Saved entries
--

/-- B010 follows its conditions; a change posts event 0x0070 (R465). -/
def State.updateService (s : State) : State :=
  let old := s.health.service.toNat
  let new := s.serviceNow
  if new = old then s
  else
    let s := { s with health := { s.health with service := BitVec.ofNat 32 new } }
    s.postEvent 0x70 4 (new + old * 2 ^ 32)

/-! ## Thread slots -/

def State.slot (s : State) (i : SlotId) : Slot := SMap.get {} s.swarm.slots i.key
def State.setSlot (s : State) (i : SlotId) (t : Slot) : State :=
  { s with swarm := { s.swarm with slots := SMap.put {} s.swarm.slots i.key t } }

def State.comb (s : State) (n : Nat) : Comb := SMap.get {} s.swarm.combs n
def State.setComb (s : State) (n : Nat) (c : Comb) : State :=
  { s with swarm := { s.swarm with combs := SMap.put {} s.swarm.combs n c } }

/-- Is the slot occupied? -/
def State.occupied (s : State) (i : SlotId) : Bool := decide ((s.slot i).status ≠ .empty)

/-- Has comb `n` no occupied slot? -/
def State.combEmpty (s : State) (n : Nat) : Bool :=
  !(SMap.anyIn s.swarm.slots (n * 256) (n * 256 + 256) fun t => decide (t.status ≠ .empty))

/-- Is every slot of the cell empty or waiting (R82)? -/
def State.cellIdle (s : State) (cell : Nat) : Bool :=
  !(SMap.anyIn s.swarm.slots (cell * 4) (cell * 4 + 4) fun t =>
      match t.status with
      | .empty | .waiting _ => false
      | _ => true)

/-- The cell's clock is stopped while every slot is empty or waiting and 2040.02 is 1 (R82). -/
def State.clockStopped (s : State) (cell : Nat) : Bool := s.cellIdle cell && decide (s.reg 0x204002 = 1)

/-- The bank shown for a comb: each accepted swap request changes it at once (R117). -/
def Comb.shownB (c : Comb) : Bool := if c.swaps % 2 = 0 then c.bankB else !c.bankB

/-- Is a bank marked altered (R120)? -/
def Comb.alteredIn (c : Comb) (b : Bool) : Bool := if b then c.alteredB else c.alteredA

/-- Set or clear the mark of a bank. -/
def Comb.markAltered (c : Comb) (b m : Bool) : Comb := if b then { c with alteredB := m } else { c with alteredA := m }

/-- An accepted launch by its number. -/
def State.launch? (s : State) (id : Nat) : Option Launch := s.swarm.launches.find? fun l => l.id == id

def State.mapLaunch (s : State) (id : Nat) (f : Launch → Launch) : State :=
  { s with swarm := { s.swarm with launches := s.swarm.launches.map fun l => if l.id = id then f l else l } }

/-- The halt record of R111. -/
def haltRecord (reason bank index : Nat) (i : SlotId) (time fault high : Nat) : Nat :=
  reason * 2 ^ 248 + bank * 2 ^ 246 + index * 2 ^ 235 + i.thread * 2 ^ 233 + i.cell * 2 ^ 213 + time % 2 ^ 64 * 2 ^ 128
    + fault * 2 ^ 64 + high

/-- Where the slot record of a thread lies (R112). -/
def slotRecordAt (i : SlotId) : Nat :=
  0x1800000000 + i.hive * 0x80000000 + 0x04000000 + (i.cell % 65536 * 4 + i.thread) * 32

/-- A thread halts (R111–R114): its record is written to its slot record and, for a reason other than 0x00, to the halt log; its
slot is freed with all its state (R68, R144); its launch counts it (R73); threads that waited for it in a YIELD go on. -/
def State.halt (s : State) (i : SlotId) (reason bank index fault high : Nat) : State :=
  let t := s.slot i
  let rec_ := haltRecord reason bank index i s.now fault high
  let s := s.setBytes (slotRecordAt i) (natLE 32 rec_)
  let s := if reason = 0 then s
    else
      let s := { s with swarm := { s.swarm with haltLog := logAppend 64 s.swarm.haltLog (BitVec.ofNat 256 rec_) } }
      let s := s.bump 0x205002
      if reason < 0xF0 then s.contained else s
  let s := s.mapLaunch t.launch fun l =>
    { l with live := l.live - 1, abnormal := l.abnormal + b2n (decide (reason ≠ 0)) }
  let s := if t.held.isSome then s.bump 0x208109 else s
  let s := s.setSlot i {}
  let s := (List.range 4).foldl (fun (s : State) j =>
    let u := s.slot ⟨i.cell, j⟩
    s.setSlot ⟨i.cell, j⟩ { u with yieldTo := u.yieldTo.filter (· ≠ i.thread) }) s
  let s := { s with swarm := { s.swarm with
      roomQueue := SMap.modify [] s.swarm.roomQueue i.cell (·.filter (· ≠ i.thread)) } }
  if s.combEmpty i.comb then s.setComb i.comb { s.comb i.comb with alteredA := false, alteredB := false, idleSince := s.now } else s

/-- The bank code of a halt record: 0b01 A, 0b10 B. -/
def bankCode (b : Bool) : Nat := if b then 2 else 1

/-! ## The command pointer (R104) -/

def Slot.loop (t : Slot) (n : Nat) : LoopCtr := t.loops.getD n {}

/-- Where the thread goes once the command has retired. -/
inductive After where
  | next
  | to (p : Nat)
  | brk
  deriving DecidableEq, Repr

/-- The pointer is about to become `target`: the loop rule of R104 over the active loops, innermost first. -/
def Slot.arrive (t : Slot) (brk : Bool) (target : Nat) : List Nat → Slot
  | [] => { t with ptr := target, nest := [] }
  | n :: rest =>
    let l := t.loop n
    if target = l.last + 1 then
      if brk || decide (l.remaining = 0) then
        Slot.arrive { t with loops := t.loops.setIfInBounds n { l with active := false } } false target rest
      else { t with loops := t.loops.setIfInBounds n { l with remaining := l.remaining - 1 }, ptr := l.first, nest := n :: rest }
    else { t with ptr := target, nest := n :: rest }

/-- The slot of a thread whose command at `p` has retired. -/
def Slot.retire (t : Slot) (p : Nat) (a : After) : Slot :=
  let t := { t with status := .ready, cur := none, latch := {}, fetched := [] }
  match a with
  | .next => t.arrive false (p + 1) t.nest
  | .to q => t.arrive false q t.nest
  | .brk =>
    match t.nest with
    | n :: _ => t.arrive true ((t.loop n).last + 1) t.nest
    | [] => { t with ptr := p + 1 }

/-- The command a thread would fetch next: the one after a command in progress, else the one at its pointer (R111; log entry 29). -/
def Slot.upcoming (t : Slot) : Nat := if t.cur.isSome then min (t.retire t.ptr .next).ptr 2047 else t.ptr

/-- A fatal condition that the thread's own command did not meet halts it (R114): its record names the command it would have fetched, and
the bank it would have fetched it from. -/
def State.haltVictim (s : State) (i : SlotId) (reason : Nat) : State :=
  s.halt i reason (bankCode (s.comb i.comb).bankB) (s.slot i).upcoming 0 0

/-- A fatal condition that the thread's own command met: its record names that command and the bank it came from. -/
def State.haltInCommand (s : State) (i : SlotId) (reason : Nat) : State :=
  match (s.slot i).cur with
  | some (_, b) => s.halt i reason (bankCode b) (s.slot i).ptr 0 0
  | none => s.haltVictim i reason

/-- An uncorrectable pad word halts all four threads of the cell with reason 0x38 (R114); `by_` is the thread whose command met it. -/
def State.padFatal (s : State) (cell : Nat) (by_ : Option Nat := none) : State :=
  (List.range 4).foldl (fun (s : State) t =>
    if !s.occupied ⟨cell, t⟩ then s
    else if by_ = some t then s.haltInCommand ⟨cell, t⟩ 0x38
    else s.haltVictim ⟨cell, t⟩ 0x38) s

/-! ## Memory errors (R203) -/

/-- Who makes an access: the consumer code and identity of R203. -/
structure Requester where
  consumer : Nat
  ident : Nat
  deriving DecidableEq, Repr

def Requester.ofThread (i : SlotId) : Requester := ⟨1, i.cell * 4 + i.thread⟩

/-- Is the word of a local address uncorrectable? -/
def State.poisoned (s : State) (a : Nat) : Bool := SMap.get false s.mem.poison (wordOf a)

/-- The record of R203 for the word at `a`, in the log and as an event. -/
def State.memoryRecord (s : State) (who : Requester) (a access : Nat) : State :=
  let hbm := decide (hbmBase ≤ a ∧ a < hbmEnd)
  let rec_ := (if hbm then 1 else 2) * 2 ^ 248 + who.consumer * 2 ^ 240 + (if hbm then s.stackOf a else 0xFF) * 2 ^ 232
    + access * 2 ^ 224 + s.now % 2 ^ 64 * 2 ^ 128 + s.globalOf (wordOf a) * 2 ^ 64 + who.ident
  let s := { s with mem := { s.mem with log := logAppend 64 s.mem.log (BitVec.ofNat 256 rec_) } }
  s.postEvent 0x10 2 rec_

/-- Log an uncorrectable read (access 0) or a refused partial write (access 1) of the word at `a`, count it and post it; an HBM row
becomes a repair candidate (R200, R201, R203). -/
def State.logMemory (s : State) (who : Requester) (a access : Nat) : State :=
  let hbm := decide (hbmBase ≤ a ∧ a < hbmEnd)
  let s := s.bump (if hbm then 0x701002 else 0x701005)
  let s := if hbm then
      { s with mem := { s.mem with candidates := SMap.put false s.mem.candidates (Config.rowOf (wordOf a)) true } }
    else s
  s.memoryRecord who a access

/-- Remapped rows become permanent at the next warm or cold reset or entry to DORMANT (R201). -/
def MemSys.settleRows (m : MemSys) : MemSys :=
  { m with remapped := [], remappedForGood := m.remapped.foldl (fun f e => SMap.put false f e.1 true) m.remappedForGood }

/-! ## Accesses to local memory -/

/-- Why an access fails: R25's address fault, an access the rights do not permit, a refused program-store write (R116), an
uncorrectable word (R202), or an uncorrectable pad word met through the window (R114). -/
inductive MemCause where
  | address
  | rights
  | refused
  | data
  | pad
  deriving DecidableEq, Repr

/-- A failed access: its cause and the local address that caused it (for data, the word's). -/
structure MemErr where
  cause : MemCause
  addr : Nat
  deriving DecidableEq, Repr

/-- A contiguous access: address and length. -/
abbrev Seg := Nat × Nat

/-- The program-store part of hive control space ends here; slot records follow up to `slotRecordsEnd` (R112, R115). -/
def slotRecordsBase : Nat := 0x04000000
def slotRecordsEnd : Nat := 0x04800000

/-- Launch ports of the west hub and expert doorbells of either hub are control-space units; other offsets are reserved. -/
def launchPortBase : Nat := 0x40000000
def launchPortEnd : Nat := 0x48000000
def doorbellBase : Nat := 0x02000000
def doorbellEnd : Nat := 0x02008000

/-- Why byte `a` of an access cannot be read. `whole8` says whether the access starts at, and covers, a multiple of 8 B. -/
def State.readFault (s : State) (whole8 : Bool) (a : Nat) : Option MemCause :=
  match place a with
  | .near h => if s.hiveWorks h then (if s.poisoned a then some .data else none) else some .address
  | .hbm => if s.inPoolMeta a then some .rights else if s.poisoned a then some .data else none
  | .hub east off =>
    if !east && decide (launchPortBase ≤ off ∧ off < launchPortEnd) then some .rights
    else if doorbellBase ≤ off ∧ off < doorbellEnd then some .rights
    else some .address
  | .hive h off =>
    if !s.hiveWorks h then some .address
    else if off < slotRecordsBase then
      (if !whole8 then some .rights else if s.poisoned a then some .data else none)
    else if off < slotRecordsEnd then none
    else some .address
  | .pad cell off =>
    if !s.hiveWorks (cell / 65536) then some .address
    else
      if SMap.get false s.swarm.padPoison ((cell * 8192 + b2n (bitOf (s.reg 0x203001) (cell / 65536)) * 4096 + off) / 8 * 8) then
        some .pad
      else none
  | .reserved => some .address

/-- Why byte `a` of an access cannot be written, leaving aside the program bank that is active and the check bits. -/
def State.writeFault (s : State) (whole8 : Bool) (a : Nat) : Option MemCause :=
  match place a with
  | .near h => if s.hiveWorks h then none else some .address
  | .hbm => if s.inPoolMeta a then some .rights else none
  | .hub east off =>
    if !east && decide (launchPortBase ≤ off ∧ off < launchPortEnd) then some .rights
    else if doorbellBase ≤ off ∧ off < doorbellEnd then some .rights
    else some .address
  | .hive h off =>
    if !s.hiveWorks h then some .address
    else if off < slotRecordsBase then (if whole8 then none else some .rights)
    else if off < slotRecordsEnd then some .rights
    else some .address
  | .pad cell _ => if s.hiveWorks (cell / 65536) then some .rights else some .address
  | .reserved => some .address

def seg8 (g : Seg) : Bool := decide (g.1 % 8 = 0) && decide (g.2 % 8 = 0)

/-- The first byte of the segments that cannot be read. -/
def State.firstReadFault (s : State) : List Seg → Option MemErr
  | [] => none
  | g :: gs =>
    match (List.range g.2).findSome? fun i => (s.readFault (seg8 g) (g.1 + i)).map fun c =>
        MemErr.mk c (if c = .data then wordOf (g.1 + i) else g.1 + i) with
    | some e => some e
    | none => s.firstReadFault gs

/-- The byte that a permitted read returns. -/
def State.readByte (s : State) (a : Nat) : Byte :=
  match place a with
  | .pad cell off => s.padByte cell (b2n (bitOf (s.reg 0x203001) (cell / 65536)) * 4096 + off)
  | _ => s.rawByte a

/-- The effects of a failed access: an uncorrectable word is logged (R203); an uncorrectable pad word halts its cell (R114). -/
def State.accessFailed (s : State) (who : Requester) (e : MemErr) (access : Nat) : State :=
  match e.cause with
  | .data => s.logMemory who e.addr access
  | .pad =>
    match place e.addr with
    | .pad cell _ => s.padFatal cell
    | _ => s
  | _ => s

/-- Which half of the pads of the hive of `cell` the window shows (2030.01). -/
def State.windowHalf (s : State) (cell : Nat) : Nat := b2n (bitOf (s.reg 0x203001) (cell / 65536))

/-- A read has corrected an error in the pad word that holds byte `off`: it is counted and written back (R114). -/
def State.correctPadWord (s : State) (cell off : Nat) : State :=
  let w := (cell * 8192 + off) / 8 * 8
  if SMap.get false s.swarm.padSoft w then
    ({ s with swarm := { s.swarm with padSoft := SMap.put false s.swarm.padSoft w false } } : State).correctedError 0x206002
  else s

/-- A corrected read of an HBM row: it becomes a candidate at its threshold (R201). -/
def State.rowCorrected (s : State) (row : Nat) : State :=
  let n := SMap.get 0 s.mem.rowCorrections row + 1
  let s := { s with mem := { s.mem with rowCorrections := SMap.put 0 s.mem.rowCorrections row n } }
  if s.reg 0x702003 ≤ n then { s with mem := { s.mem with candidates := SMap.put false s.mem.candidates row true } } else s

/-- The counts of a correction in the word at `w`: of HBM with its row, of the near store; the program store has no count of its own
(R67, R200, R201, R460). -/
def State.countCorrection (s : State) (w : Nat) : State :=
  match place w with
  | .hbm => (s.correctedError 0x701001).rowCorrected (Config.rowOf w)
  | .near _ => s.correctedError 0x701004
  | _ => s.bump 0xB02002

/-- A read of byte `a` corrects an error of its word: counted, and written back (R67, R114, R200). -/
def State.correctAt (s : State) (a : Nat) : State :=
  match place a with
  | .pad cell off => s.correctPadWord cell (s.windowHalf cell * 4096 + off)
  | _ =>
    if SMap.get false s.mem.soft (wordOf a) then
      ({ s with mem := { s.mem with soft := SMap.put false s.mem.soft (wordOf a) false } } : State).countCorrection (wordOf a)
    else s

/-- Every error that a read of segments corrects. -/
def State.correctRead (s : State) (segs : List Seg) : State :=
  if s.mem.soft.isEmpty ∧ s.swarm.padSoft.isEmpty then s
  else (segs.flatMap fun g => (List.range g.2).map fun i => g.1 + i).foldl State.correctAt s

--

WORK ORDER
All lines from the one with "State).countCorrection (wordOf a)" onward to the end of the records above should be repeated exactly, and only those lines.

SOLVED PROBLEM
      ({ s with mem := { s.mem with soft := SMap.put false s.mem.soft (wordOf a) false } } : State).countCorrection (wordOf a)
    else s

/-- Every error that a read of segments corrects. -/
def State.correctRead (s : State) (segs : List Seg) : State :=
  if s.mem.soft.isEmpty ∧ s.swarm.padSoft.isEmpty then s
  else (segs.flatMap fun g => (List.range g.2).map fun i => g.1 + i).foldl State.correctAt s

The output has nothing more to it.